DP³ enables its users to create custom modules to perform application specific data analysis. Modules are loaded using a plugin-like architecture and can influence the data flow from the very first moment upon handling the data-point push request.

As described in the Architecture page, DP³ uses a categorization of modules into primary and secondary modules. The distinction between primary and secondary modules is such that primary modules send data-points into the system using the HTTP API, while secondary modules react to the data present in the system, e.g.: altering the data-flow in an application-specific manner, deriving additional data based on incoming data-points or performing data correlation on entity snapshots.

This page covers the DP³ API for secondary modules, for primary module implementation, the API documentation may be useful, also feel free to check out the dummy_sender script in /scripts/dummy_sender.py.

If you are integrating a module into a DP³ application, start with the task guides How to add a secondary module and How to add an attribute, then return here for the reference details.

Creating a new Module

First, make a directory that will contain all modules of the application. For example, let's assume that the directory will be called /modules/.

As mentioned in the Processing core configuration page, the modules directory must be specified in the modules_dir configuration option. Let's create the main module file now - assuming the module will be called my_awesome_module, create a file /modules/my_awesome_module.py.

Finally, to make the processing core load the module, add the module name to the enabled_modules configuration option, e.g.:

Enabling the module in processing_core.yml
modules_dir: "/modules/"
enabled_modules:
  - "my_awesome_module"

Here is a basic skeleton for the module file:

from dp3.common.base_module import BaseModule
from dp3.common.callback_registrar import CallbackRegistrar
from dp3.common.config import PlatformConfig

class MyAwesomeModule(BaseModule):
    def __init__(self,
        platform_config: PlatformConfig, 
        module_config: dict, 
        registrar: CallbackRegistrar
    ):
        super().__init__(platform_config, module_config, registrar)
        # (1)!

    def load_config(self, config: PlatformConfig, module_config: dict) -> None:
        ... # (2)!
  1. After calling the BaseModule constructor, the module should register its callbacks in the __init__ method.
  2. The load_config method is called by the BaseModule's __init__ method, and is used to load the module-specific configuration. It can be also called during system runtime to reload the configuration.
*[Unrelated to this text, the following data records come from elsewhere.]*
/-- A pixel in DMEM is composed of the samples of its four channels. -/
theorem WritesPixels.exists_samples {s : State} {qt : Vector (Vector (BitVec 15) 64) 4} {zs : List (BlockPos × Block)}
    {m : Memory} (h : WritesPixels s qt zs m) {x y : Nat} (hx : x < s.width.toNat) (hy : y < s.height.toNat) :
    ∃ p : Samples, (∀ c : Channel, SampleIs s qt zs c x y (p.channel c)) ∧
      memBytes m (s.dstBase.toNat + 4 * (y * s.width.toNat + x)) 4 =
        argbBytes (composePixel (variantMode s.variant) p) := by
  obtain ⟨b, u, hsamples, hexec, hbytes⟩ := h x y hx hy
  cases hexec
  have hchannel : ∀ c : Channel, (blkSamples b).channel c = b[Fin.castLE (m := 64) (by decide) c].toInt := fun c => by
    fin_cases c <;> rfl
  refine ⟨blkSamples b, fun c => ?_, hbytes.trans (congrArg argbBytes (argbOfWord_argbWord _))⟩
  rw [hchannel]
  exact hsamples c

/-- Settles O57: the decode pass gives a zero block for each place (`decodePass_noBytes`), and a zero block is a block
of one sample (`blkAt_reconstruct_zeroBlock`). -/
theorem emptySourceGivesMidGrey : Obligations.EmptySourceGivesMidGrey := by
  intro s htables hpasses hlen hsome
  obtain ⟨q, hexec, hbs, hpred, hbad, hplanes⟩ :=
    exec_decodeImage_noBytes htables (decodeImageOk_iff.mpr hpasses) hlen hsome
  have hpixels : WritesPixels s (ctxSetup s).qt (zeroBlocks s) (decodedState s q).mem := by
    rw [decodedState_mem, hplanes]
    exact writesPixels_ctxSetup (writesPixels_placed (s := ctxSetup s) (map_fst_zeroBlocks s) s.mem)
  refine ⟨_, hexec, rfl, rfl, rfl, ?_, ?_, ?_, fun c => ?_, fun x y hx hy => ?_⟩
  · simp
  · simp [hbad, u32]
  · simp [hbs, bsOpen]
  · simp [hpred]
  · obtain ⟨p, hsamples, hbytes⟩ := hpixels.exists_samples hx hy
    refine ⟨p, fun c => (hsamples c).eq_of_zeroBlocks.trans ?_, hbytes⟩
    cases variantKind s.variant c <;> rfl

end Sys2Proof.Machine
end

section
/-! PROOFS. How every command completes and what a failed check leaves (60_exceptions.md R113 to R120), a lost command
(70_reset_and_hazards.md R131), and the state after a reset (70_reset_and_hazards.md R126 to R128). -/

namespace Sys2Proof.Machine

/-! ### Completion -/

/-- A completion raises DONE, so the interrupt is IRQ_EN (R117, R120). -/
theorem irq_complete (code : ErrCode) (u : Bool) (s : State) : (complete code u s).irq = s.irqEn := by
  rw [State.irq, complete_status, statusCompleted_done, Bool.and_true, complete_irqEn]

/-- No command touches OVERRUN: its completion keeps it, and so does the start of a Context. -/
theorem exec_overrun {i : Instr} {s t : State} (h : exec i s = .next t) : t.status.overrun = s.status.overrun := by
  obtain ⟨code, u, r, he, -, hstatus, -, -⟩ := exec_completes i s
  rw [he] at h
  cases h
  rw [complete_status, statusCompleted_overrun]
  rcases hstatus with hsame | ⟨-, hcontext⟩
  · rw [hsame]
  · rw [hcontext, statusNewContext_overrun]

/-- Settles O17: `exec_completes` writes every command's next state as a completion with a code of its row. -/
theorem everyCommandCompletes : Obligations.EveryCommandCompletes := by
  intro i s
  obtain ⟨code, u, r, he, hhost, -, hcode, hunderrun⟩ := exec_completes i s
  refine ⟨complete code u r, he, rfl, rfl, hcode, rfl, fun h => ?_, exec_overrun he, ?_,
    hhost.trans (hostSideSame_complete code u r)⟩
  · rw [complete_status, statusCompleted_trunc, hunderrun h, Bool.or_true]
  · rw [irq_complete, hhost.irqEn]

/-! ### Failed checks -/

/-- Settles O18: a command that can fail a check is its work or `fail` by one Boolean, which says what its rule says;
the other commands have no check to fail. -/
theorem failedCheckChangesOnlyStatus : Obligations.FailedCheckChangesOnlyStatus := by
  intro i s h
  cases i
  case ctxInit => exact exec_of_failed_check (b := ctxCheck s) rfl (mt ctxCheck_iff.mp h)
  case bsOpenRead => exact exec_of_failed_check (b := openReadOk s) rfl (mt rangeOk_iff.mp h)
  case bsOpenWrite => exact exec_of_failed_check (b := openWriteOk s) rfl (mt rangeOk_iff.mp h)
  case bsCanSupply n => exact exec_of_failed_check (b := canSupplyOk n s) rfl (mt canSupplyOk_iff.mp h)
  case bsSupply n => exact exec_of_failed_check (b := supplyOk n s) rfl (mt supplyOk_iff.mp h)
  case bsConsume n => exact exec_of_failed_check (b := consumeOk n s) rfl (mt consumeOk_iff.mp h)
  case bsFlush => exact exec_of_failed_check (b := flushOk s) rfl (mt flushOk_iff.mp h)
  case htBuild t => exact exec_htBuild_none (Option.eq_none_iff_forall_ne_some.mpr fun a ha => h ⟨a, ha⟩)
  case htDecode t n => exact exec_of_failed_check (b := countOk n) rfl (mt countOk_iff.mp h)
  case qAdjust c k => exact exec_of_failed_check (b := qualityOk s.chCfg[c]) rfl (mt qualityOk_iff.mp h)
  case upsample => exact exec_of_failed_check (b := upsampleOk s) rfl (mt samplerOk_iff.mp h)
  case downsample => exact exec_of_failed_check (b := downsampleOk s) rfl (mt samplerOk_iff.mp h)
  case htRead | blkDecode => exact exec_of_failed_check (b := streamOpen .reading s) rfl (mt streamOpen_iff.mp h)
  case blkEncode => exact exec_of_failed_check (b := streamOpen .writing s) rfl (mt streamOpen_iff.mp h)
  case decodeImage => exact exec_of_failed_check (b := decodeImageOk s) rfl (mt decodeImageOk_iff.mp h)
  case encodeImage => exact exec_of_failed_check (b := encodeImageOk s) rfl (mt encodeImageOk_iff.mp h)
  all_goals exact absurd trivial h
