-- ==== Sys2Proof/Laws/Memory.lean ====
section
/-! SUPPORT. The laws of the frame buffer as memory: read after write, the canonical form kept by every operation, and
canonical buffers equal when they read the same. -/

namespace Sys2Proof.Machine

@[simp] theorem Memory.read_nil (i : Nat) : Memory.read [] i = none := rfl

theorem Memory.read_write_same (m : Memory) (i : Nat) (v : Byte) : (m.write i v).read i = some v := by
  induction m with
  | nil => simp [Memory.write, Memory.read]
  | cons c m ih =>
    obtain ⟨a, b⟩ := c
    by_cases h1 : i < a
    · simp [Memory.write, h1, Memory.read]
    · by_cases h2 : i = a
      · simp [Memory.write, h2, Memory.read]
      · simp [Memory.write, h1, h2, Memory.read, Ne.symm h2, ih]

theorem Memory.read_write_other (m : Memory) {i j : Nat} (v : Byte) (h : j ≠ i) :
    (m.write i v).read j = m.read j := by
  induction m with
  | nil => simp [Memory.write, Memory.read, Ne.symm h]
  | cons c m ih =>
    obtain ⟨a, b⟩ := c
    by_cases h1 : i < a
    · simp [Memory.write, h1, Memory.read, Ne.symm h]
    · by_cases h2 : i = a
      · subst h2; simp [Memory.write, Memory.read, Ne.symm h]
      · simp [Memory.write, h1, h2, Memory.read, ih]

/-- A read after a write, at any index. -/
theorem Memory.read_write (m : Memory) (i j : Nat) (v : Byte) :
    (m.write i v).read j = if j = i then some v else m.read j := by
  by_cases h : j = i
  · subst h; simp [Memory.read_write_same]
  · simp [h, Memory.read_write_other m v h]

/-! ## The canonical form -/

theorem Memory.wfFrom_cons (lo a : Nat) (b : Byte) (m : Memory) :
    Memory.wfFrom lo ((a, b) :: m) = true ↔ lo ≤ a ∧ a < 10 ∧ Memory.wfFrom (a + 1) m = true := by
  change (decide (lo ≤ a) && decide (a < 10) && Memory.wfFrom (a + 1) m) = true ↔ _
  simp [and_assoc]

theorem Memory.wfFrom_write (m : Memory) {lo i : Nat} (v : Byte) (hm : Memory.wfFrom lo m = true) (hlo : lo ≤ i)
    (hi : i < 10) : Memory.wfFrom lo (m.write i v) = true := by
  induction m generalizing lo with
  | nil => exact (Memory.wfFrom_cons _ _ _ _).mpr ⟨hlo, hi, rfl⟩
  | cons c m ih =>
    obtain ⟨a, b⟩ := c
    rw [Memory.wfFrom_cons] at hm
    obtain ⟨hla, ha, hm⟩ := hm
    by_cases h1 : i < a
    · simp only [Memory.write, if_pos h1, Memory.wfFrom_cons]
      exact ⟨hlo, hi, h1, ha, hm⟩
    · by_cases h2 : i = a
      · simp only [Memory.write, if_neg h1, if_pos h2, Memory.wfFrom_cons]
        exact ⟨hlo, hi, h2 ▸ hm⟩
      · simp only [Memory.write, if_neg h1, if_neg h2, Memory.wfFrom_cons]
        exact ⟨hla, ha, ih hm (by omega)⟩

/-- A write inside the ten cells keeps the canonical form. -/
theorem Memory.wf_write (m : Memory) {i : Nat} (v : Byte) (hm : m.wf = true) (hi : i < 10) :
    (m.write i v).wf = true :=
  Memory.wfFrom_write m v hm (Nat.zero_le _) hi

@[simp] theorem Memory.wf_zeroed : Memory.zeroed.wf = true := by decide

@[simp] theorem Memory.wf_nil : Memory.wf [] = true := rfl

/-- The buffer at power-on has the canonical form. -/
theorem State.reset_buf_wf : State.reset.buf.wf = true := rfl

theorem Memory.read_of_lt_wfFrom (m : Memory) {lo i : Nat} (hm : Memory.wfFrom lo m = true) (hi : i < lo) :
    m.read i = none := by
  induction m generalizing lo with
  | nil => rfl
  | cons c m ih =>
    obtain ⟨a, b⟩ := c
    rw [Memory.wfFrom_cons] at hm
    have h : a ≠ i := by omega
    simp [Memory.read, h, ih hm.2.2 (by omega)]

theorem Memory.read_of_ge (m : Memory) {lo i : Nat} (hm : Memory.wfFrom lo m = true) (hi : 10 ≤ i) :
    m.read i = none := by
  induction m generalizing lo with
  | nil => rfl
  | cons c m ih =>
    obtain ⟨a, b⟩ := c
    rw [Memory.wfFrom_cons] at hm
    have h : a ≠ i := by omega
    simp [Memory.read, h, ih hm.2.2]

theorem Memory.eq_of_read_wfFrom (m n : Memory) {lo : Nat} (hm : Memory.wfFrom lo m = true)
    (hn : Memory.wfFrom lo n = true) (h : ∀ i, m.read i = n.read i) : m = n := by
  induction m generalizing n lo with
  | nil =>
    cases n with
    | nil => rfl
    | cons d n =>
      obtain ⟨a', b'⟩ := d
      have := h a'
      simp [Memory.read] at this
  | cons c m ih =>
    obtain ⟨a, b⟩ := c
    cases n with
    | nil => have := h a; simp [Memory.read] at this
    | cons d n =>
      obtain ⟨a', b'⟩ := d
      rw [Memory.wfFrom_cons] at hm hn
      have haa : a = a' := by
        rcases Nat.lt_trichotomy a a' with hlt | heq | hgt
        · have hn' : Memory.read n a = none := Memory.read_of_lt_wfFrom n hn.2.2 (by omega)
          have := h a
          simp [Memory.read, Nat.ne_of_gt hlt, hn'] at this
        · exact heq
        · have hm' : Memory.read m a' = none := Memory.read_of_lt_wfFrom m hm.2.2 (by omega)
          have := h a'
          simp [Memory.read, Nat.ne_of_gt hgt, hm'] at this
      subst haa
      have hb : b = b' := by have := h a; simpa [Memory.read] using this
      subst hb
      have htail : m = n := by
        refine ih n hm.2.2 hn.2.2 fun i => ?_
        by_cases hi : a = i
        · subst hi
          rw [Memory.read_of_lt_wfFrom m hm.2.2 (Nat.lt_succ_self _),
            Memory.read_of_lt_wfFrom n hn.2.2 (Nat.lt_succ_self _)]
        · simpa [Memory.read, hi] using h i
      rw [htail]

/-- Two canonical buffers that read the same are the same data. -/
theorem Memory.eq_of_read (m n : Memory) (hm : m.wf = true) (hn : n.wf = true) (h : ∀ i, m.read i = n.read i) :
    m = n :=
  Memory.eq_of_read_wfFrom m n hm hn h

/-! ## The cleared buffer and the whole read -/

theorem Memory.read_zeroed {i : Nat} (h : i < 10) : Memory.zeroed.read i = some 0#8 := by
  revert i; decide

@[simp] theorem Memory.length_cells (m : Memory) : m.cells.length = 10 := by simp [Memory.cells, Config.payloadLen]

@[simp] theorem Memory.getElem_cells (m : Memory) (i : Nat) (h : i < m.cells.length) : m.cells[i] = m.read i := by
  simp [Memory.cells]

end Sys2Proof.Machine
end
You should place loading of module's configuration inside the load_config method. This method is called by the BaseModule's __init__ method, as you can see below. It can be also called during system runtime to reload the configuration using the Control API, which enables you to change the module configuration without restarting the DP³ worker.

The registering of callbacks should be done in the __init__ method however, as there is currently no support to alter a callback once it has been registered without restarting.

All modules must subclass the BaseModule class. If a class does not subclass the BaseModule class, it will not be loaded and activated by the main DP³ worker. The declaration of BaseModule is as follows:

class BaseModule:
    def __init__(
        self, 
        platform_config: PlatformConfig,
        module_config: dict,
        registrar: CallbackRegistrar
    ):
        self.refresh: SharedFlag = SharedFlag(
            False, banner=f"Refresh {self.__class__.__name__}"
        )
        self.log: logging.Logger = logging.getLogger(self.__class__.__name__)

        self.load_config(platform_config, module_config)

As you can see, the BaseModule class provides a refresh flag used internally for refreshing and a log object for the module to use for logging.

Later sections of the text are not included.